Collected data entries
# # # # #

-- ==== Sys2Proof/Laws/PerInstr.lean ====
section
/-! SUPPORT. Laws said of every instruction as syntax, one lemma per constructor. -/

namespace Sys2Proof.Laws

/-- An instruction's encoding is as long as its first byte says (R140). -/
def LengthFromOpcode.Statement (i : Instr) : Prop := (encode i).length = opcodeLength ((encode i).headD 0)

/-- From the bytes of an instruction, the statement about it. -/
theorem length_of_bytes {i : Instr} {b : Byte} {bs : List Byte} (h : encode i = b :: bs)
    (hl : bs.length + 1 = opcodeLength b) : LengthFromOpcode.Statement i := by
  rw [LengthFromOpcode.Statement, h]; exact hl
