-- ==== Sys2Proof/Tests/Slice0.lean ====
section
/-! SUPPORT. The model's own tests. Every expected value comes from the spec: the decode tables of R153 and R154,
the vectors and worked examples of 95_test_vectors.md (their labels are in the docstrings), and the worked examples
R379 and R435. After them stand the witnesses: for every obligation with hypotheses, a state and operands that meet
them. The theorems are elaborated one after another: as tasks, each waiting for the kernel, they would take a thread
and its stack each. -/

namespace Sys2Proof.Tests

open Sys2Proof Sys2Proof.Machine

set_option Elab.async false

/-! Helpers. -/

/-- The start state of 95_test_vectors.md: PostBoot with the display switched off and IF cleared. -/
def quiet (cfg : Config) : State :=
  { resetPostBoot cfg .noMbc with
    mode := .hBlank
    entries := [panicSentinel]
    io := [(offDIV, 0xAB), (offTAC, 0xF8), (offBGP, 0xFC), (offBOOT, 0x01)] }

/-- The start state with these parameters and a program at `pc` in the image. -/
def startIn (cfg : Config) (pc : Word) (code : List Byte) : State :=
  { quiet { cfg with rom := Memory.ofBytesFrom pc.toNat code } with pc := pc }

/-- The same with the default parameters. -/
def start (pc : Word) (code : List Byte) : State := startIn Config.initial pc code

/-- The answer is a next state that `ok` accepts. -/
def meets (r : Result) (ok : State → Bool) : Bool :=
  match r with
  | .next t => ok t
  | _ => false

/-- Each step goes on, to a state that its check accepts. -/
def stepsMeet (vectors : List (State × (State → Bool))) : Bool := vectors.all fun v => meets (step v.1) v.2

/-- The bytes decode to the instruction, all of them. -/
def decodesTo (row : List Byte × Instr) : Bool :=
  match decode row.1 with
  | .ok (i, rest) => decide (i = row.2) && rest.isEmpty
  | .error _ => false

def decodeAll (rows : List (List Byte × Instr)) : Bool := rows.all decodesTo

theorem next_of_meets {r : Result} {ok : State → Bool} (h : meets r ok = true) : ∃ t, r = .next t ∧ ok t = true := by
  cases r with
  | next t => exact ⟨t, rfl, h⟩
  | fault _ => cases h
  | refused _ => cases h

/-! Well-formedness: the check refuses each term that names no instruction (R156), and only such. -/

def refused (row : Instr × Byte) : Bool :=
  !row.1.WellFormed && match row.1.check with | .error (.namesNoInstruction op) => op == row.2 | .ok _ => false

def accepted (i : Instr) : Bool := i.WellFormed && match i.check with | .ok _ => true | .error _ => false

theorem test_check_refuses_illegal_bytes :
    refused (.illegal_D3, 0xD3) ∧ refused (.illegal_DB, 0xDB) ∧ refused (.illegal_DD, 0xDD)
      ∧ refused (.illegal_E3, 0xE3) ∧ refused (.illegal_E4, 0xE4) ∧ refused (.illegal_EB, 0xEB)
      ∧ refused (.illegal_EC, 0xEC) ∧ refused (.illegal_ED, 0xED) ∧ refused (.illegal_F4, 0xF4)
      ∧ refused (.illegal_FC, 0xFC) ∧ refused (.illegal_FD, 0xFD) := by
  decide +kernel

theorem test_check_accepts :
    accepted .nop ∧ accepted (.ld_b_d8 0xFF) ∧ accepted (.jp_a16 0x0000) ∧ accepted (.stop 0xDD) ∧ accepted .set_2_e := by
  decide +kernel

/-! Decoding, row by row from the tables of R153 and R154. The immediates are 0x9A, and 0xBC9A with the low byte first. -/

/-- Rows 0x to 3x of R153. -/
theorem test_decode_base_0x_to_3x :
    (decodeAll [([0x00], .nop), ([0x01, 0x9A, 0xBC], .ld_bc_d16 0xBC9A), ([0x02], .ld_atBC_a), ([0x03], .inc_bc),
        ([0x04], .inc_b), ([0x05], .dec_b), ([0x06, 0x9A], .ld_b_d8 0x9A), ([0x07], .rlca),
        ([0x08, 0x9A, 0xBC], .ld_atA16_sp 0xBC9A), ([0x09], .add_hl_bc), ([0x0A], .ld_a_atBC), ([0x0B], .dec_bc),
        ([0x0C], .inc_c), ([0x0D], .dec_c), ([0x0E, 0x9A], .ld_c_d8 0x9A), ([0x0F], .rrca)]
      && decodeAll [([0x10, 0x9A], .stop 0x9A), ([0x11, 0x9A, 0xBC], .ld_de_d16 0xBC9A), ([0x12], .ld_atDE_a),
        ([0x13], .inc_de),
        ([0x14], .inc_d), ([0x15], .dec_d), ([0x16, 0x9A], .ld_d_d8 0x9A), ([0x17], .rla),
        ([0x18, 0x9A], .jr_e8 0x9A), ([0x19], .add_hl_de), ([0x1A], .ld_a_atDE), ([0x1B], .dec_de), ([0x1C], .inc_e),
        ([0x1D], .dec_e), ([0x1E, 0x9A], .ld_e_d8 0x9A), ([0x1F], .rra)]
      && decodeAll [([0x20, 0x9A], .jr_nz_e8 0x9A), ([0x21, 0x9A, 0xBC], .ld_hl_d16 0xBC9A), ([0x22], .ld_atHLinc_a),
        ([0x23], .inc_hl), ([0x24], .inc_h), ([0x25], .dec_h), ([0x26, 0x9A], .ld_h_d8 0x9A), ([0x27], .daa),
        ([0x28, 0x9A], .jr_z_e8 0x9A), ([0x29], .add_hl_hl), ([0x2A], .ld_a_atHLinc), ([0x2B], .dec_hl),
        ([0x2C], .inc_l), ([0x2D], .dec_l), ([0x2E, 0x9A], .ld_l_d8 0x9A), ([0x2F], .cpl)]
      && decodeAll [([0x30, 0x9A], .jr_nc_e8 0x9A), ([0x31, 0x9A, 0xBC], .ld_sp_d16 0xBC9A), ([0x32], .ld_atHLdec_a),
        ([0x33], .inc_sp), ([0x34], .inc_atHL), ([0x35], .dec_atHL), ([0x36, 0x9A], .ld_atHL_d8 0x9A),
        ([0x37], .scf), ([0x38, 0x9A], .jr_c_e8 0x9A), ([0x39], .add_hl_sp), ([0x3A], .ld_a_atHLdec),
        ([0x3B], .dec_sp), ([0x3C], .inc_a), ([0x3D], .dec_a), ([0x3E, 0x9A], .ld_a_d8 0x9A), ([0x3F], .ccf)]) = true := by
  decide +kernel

# # # # #

EXERCISE
Take the lines above from the one containing "per constructor. -/" down to the one containing "about it. -/", and transcribe them exactly, both ends included.

TASK RESULT
/-! SUPPORT. Laws said of every instruction as syntax, one lemma per constructor. -/

namespace Sys2Proof.Laws

/-- An instruction's encoding is as long as its first byte says (R140). -/
def LengthFromOpcode.Statement (i : Instr) : Prop := (encode i).length = opcodeLength ((encode i).headD 0)

/-- From the bytes of an instruction, the statement about it. -/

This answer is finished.